Problem description: The word "kindOut" occurs in some lines of the listing. Copy those lines.

Source data:
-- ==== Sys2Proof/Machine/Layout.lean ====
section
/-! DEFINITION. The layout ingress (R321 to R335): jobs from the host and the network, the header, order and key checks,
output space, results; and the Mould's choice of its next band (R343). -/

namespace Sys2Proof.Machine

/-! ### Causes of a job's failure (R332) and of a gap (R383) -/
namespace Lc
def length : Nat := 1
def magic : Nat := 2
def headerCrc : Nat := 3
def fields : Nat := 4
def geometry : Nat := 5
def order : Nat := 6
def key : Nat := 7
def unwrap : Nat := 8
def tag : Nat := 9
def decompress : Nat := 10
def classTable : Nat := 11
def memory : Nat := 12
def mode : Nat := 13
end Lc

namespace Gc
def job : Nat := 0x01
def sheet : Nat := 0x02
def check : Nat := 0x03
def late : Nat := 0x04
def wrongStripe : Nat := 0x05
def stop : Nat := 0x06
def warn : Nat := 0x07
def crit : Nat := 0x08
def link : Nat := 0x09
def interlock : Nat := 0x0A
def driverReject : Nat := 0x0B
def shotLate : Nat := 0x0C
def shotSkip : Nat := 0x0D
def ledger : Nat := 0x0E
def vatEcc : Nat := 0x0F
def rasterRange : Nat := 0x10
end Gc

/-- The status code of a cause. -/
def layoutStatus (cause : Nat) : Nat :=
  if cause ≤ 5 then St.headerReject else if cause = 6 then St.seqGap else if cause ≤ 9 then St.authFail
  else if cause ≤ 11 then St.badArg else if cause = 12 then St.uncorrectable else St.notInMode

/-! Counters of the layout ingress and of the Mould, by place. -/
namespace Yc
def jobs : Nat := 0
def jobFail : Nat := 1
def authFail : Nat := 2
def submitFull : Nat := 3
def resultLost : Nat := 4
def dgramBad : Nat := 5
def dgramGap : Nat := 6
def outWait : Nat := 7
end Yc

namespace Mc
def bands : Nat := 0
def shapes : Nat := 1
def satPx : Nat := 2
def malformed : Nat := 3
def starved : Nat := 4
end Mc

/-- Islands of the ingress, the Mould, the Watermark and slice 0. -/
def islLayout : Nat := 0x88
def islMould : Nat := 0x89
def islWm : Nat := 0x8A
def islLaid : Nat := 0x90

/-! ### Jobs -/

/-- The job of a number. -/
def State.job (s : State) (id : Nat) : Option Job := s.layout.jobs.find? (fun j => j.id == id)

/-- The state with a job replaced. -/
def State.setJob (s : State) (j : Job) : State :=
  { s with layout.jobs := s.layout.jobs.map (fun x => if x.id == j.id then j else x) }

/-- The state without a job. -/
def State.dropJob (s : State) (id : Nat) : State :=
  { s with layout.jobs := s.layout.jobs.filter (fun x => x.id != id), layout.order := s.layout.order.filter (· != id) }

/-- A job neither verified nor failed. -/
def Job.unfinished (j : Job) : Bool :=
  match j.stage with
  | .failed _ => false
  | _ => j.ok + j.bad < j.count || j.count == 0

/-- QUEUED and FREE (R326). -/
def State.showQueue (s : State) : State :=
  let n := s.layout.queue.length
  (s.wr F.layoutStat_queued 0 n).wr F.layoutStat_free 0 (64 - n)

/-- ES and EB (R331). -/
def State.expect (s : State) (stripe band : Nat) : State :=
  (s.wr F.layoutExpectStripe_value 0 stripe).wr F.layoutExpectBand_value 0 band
* * *
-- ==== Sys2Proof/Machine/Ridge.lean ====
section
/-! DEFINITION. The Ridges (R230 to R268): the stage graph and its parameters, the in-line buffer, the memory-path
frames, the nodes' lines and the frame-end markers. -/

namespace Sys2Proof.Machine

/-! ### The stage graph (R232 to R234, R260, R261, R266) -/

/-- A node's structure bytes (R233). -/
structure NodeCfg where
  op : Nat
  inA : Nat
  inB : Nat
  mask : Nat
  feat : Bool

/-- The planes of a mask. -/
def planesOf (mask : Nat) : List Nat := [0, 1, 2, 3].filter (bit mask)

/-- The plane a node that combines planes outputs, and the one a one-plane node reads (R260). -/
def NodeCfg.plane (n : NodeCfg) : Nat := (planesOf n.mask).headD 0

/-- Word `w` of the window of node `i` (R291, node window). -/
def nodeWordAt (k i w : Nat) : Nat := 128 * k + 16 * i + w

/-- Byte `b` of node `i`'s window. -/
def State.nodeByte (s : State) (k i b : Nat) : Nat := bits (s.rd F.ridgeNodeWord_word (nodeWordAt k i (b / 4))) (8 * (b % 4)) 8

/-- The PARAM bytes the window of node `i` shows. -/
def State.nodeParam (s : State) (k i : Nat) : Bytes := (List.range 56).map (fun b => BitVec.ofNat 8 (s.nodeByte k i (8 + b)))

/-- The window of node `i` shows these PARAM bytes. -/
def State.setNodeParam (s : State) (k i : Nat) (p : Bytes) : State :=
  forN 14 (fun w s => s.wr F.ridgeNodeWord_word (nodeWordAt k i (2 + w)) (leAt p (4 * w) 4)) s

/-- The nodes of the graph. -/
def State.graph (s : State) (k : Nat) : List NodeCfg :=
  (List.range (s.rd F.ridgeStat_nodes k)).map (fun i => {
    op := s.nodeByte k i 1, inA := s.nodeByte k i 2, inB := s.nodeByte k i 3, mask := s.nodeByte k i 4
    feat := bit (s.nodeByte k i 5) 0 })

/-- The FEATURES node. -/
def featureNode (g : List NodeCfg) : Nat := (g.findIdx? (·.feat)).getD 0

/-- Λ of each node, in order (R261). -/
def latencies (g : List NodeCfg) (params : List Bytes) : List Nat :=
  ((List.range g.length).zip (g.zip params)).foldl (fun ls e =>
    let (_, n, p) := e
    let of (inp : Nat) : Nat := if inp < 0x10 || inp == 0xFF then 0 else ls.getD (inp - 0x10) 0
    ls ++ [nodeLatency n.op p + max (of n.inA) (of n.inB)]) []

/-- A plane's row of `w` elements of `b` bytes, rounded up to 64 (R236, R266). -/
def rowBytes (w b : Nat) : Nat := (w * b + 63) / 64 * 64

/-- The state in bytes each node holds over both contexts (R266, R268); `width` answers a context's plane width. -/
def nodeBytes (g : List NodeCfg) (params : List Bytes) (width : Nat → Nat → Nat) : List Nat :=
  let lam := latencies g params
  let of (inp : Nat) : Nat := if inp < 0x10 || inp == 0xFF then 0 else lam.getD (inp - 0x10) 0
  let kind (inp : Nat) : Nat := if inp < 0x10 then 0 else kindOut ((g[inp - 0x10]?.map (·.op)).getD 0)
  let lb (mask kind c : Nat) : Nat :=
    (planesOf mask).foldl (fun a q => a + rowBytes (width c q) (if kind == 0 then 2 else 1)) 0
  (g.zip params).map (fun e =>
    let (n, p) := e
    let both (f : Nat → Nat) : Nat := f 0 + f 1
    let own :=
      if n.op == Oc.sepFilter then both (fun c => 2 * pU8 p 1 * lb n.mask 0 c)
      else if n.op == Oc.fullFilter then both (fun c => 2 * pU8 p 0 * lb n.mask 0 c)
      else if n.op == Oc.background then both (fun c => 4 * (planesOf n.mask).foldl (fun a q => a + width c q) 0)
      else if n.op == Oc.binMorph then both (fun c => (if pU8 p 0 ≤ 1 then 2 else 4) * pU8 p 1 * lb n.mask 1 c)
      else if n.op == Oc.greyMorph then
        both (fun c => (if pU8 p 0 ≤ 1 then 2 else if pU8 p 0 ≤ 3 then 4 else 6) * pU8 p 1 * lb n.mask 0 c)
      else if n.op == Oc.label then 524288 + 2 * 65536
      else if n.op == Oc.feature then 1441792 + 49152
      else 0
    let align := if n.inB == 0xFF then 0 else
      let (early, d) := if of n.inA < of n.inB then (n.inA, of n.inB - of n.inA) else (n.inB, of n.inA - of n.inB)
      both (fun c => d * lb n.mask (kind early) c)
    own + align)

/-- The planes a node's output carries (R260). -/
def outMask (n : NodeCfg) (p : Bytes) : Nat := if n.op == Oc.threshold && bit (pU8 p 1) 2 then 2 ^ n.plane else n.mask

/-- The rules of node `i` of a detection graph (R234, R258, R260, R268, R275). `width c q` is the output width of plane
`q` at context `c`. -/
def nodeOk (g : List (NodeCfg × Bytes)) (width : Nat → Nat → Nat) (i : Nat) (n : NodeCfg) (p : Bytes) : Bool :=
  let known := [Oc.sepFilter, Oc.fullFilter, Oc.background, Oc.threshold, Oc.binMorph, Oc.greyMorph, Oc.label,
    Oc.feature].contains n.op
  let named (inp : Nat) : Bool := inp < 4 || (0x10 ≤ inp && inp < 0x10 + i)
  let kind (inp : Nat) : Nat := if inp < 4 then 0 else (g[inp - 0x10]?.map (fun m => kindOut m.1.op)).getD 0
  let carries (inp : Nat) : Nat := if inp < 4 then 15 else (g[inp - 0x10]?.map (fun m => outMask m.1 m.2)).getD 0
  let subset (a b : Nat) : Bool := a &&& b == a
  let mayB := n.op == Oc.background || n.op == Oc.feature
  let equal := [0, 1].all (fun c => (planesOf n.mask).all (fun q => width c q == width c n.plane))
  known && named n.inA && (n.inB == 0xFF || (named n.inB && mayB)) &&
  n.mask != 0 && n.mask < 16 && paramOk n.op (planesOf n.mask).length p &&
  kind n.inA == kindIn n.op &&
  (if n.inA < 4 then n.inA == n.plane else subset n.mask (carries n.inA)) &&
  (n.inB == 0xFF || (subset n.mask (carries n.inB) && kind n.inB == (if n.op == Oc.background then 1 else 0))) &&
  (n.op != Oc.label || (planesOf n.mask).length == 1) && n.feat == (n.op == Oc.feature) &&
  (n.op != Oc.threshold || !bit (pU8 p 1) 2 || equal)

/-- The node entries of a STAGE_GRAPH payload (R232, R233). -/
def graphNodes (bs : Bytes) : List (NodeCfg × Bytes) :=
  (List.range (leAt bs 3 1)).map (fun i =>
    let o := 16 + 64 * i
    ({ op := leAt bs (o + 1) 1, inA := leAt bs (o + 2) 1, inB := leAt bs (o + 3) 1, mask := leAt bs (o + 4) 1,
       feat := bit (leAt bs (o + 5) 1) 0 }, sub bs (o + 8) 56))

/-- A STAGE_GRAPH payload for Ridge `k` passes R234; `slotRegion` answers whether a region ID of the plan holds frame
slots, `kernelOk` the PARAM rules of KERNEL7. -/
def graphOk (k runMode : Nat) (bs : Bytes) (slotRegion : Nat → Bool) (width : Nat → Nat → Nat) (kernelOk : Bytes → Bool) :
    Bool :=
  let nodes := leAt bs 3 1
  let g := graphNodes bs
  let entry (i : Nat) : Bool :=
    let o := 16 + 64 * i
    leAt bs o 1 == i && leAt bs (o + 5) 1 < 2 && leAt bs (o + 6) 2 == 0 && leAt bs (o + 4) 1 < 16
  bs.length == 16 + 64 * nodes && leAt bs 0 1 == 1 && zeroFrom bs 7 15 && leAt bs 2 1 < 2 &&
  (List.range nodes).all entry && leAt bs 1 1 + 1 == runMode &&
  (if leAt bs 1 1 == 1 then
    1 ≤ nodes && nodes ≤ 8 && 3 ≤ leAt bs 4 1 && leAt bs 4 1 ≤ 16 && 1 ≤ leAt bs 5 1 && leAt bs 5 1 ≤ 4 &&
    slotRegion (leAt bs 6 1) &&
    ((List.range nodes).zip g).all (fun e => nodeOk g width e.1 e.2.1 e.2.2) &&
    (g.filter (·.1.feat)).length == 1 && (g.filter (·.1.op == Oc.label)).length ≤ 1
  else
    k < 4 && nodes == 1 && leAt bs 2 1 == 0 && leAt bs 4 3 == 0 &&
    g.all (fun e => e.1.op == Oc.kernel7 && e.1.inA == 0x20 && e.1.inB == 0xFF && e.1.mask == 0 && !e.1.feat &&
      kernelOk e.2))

Solution below:
  let kind (inp : Nat) : Nat := if inp < 0x10 then 0 else kindOut ((g[inp - 0x10]?.map (·.op)).getD 0)
  let kind (inp : Nat) : Nat := if inp < 4 then 0 else (g[inp - 0x10]?.map (fun m => kindOut m.1.op)).getD 0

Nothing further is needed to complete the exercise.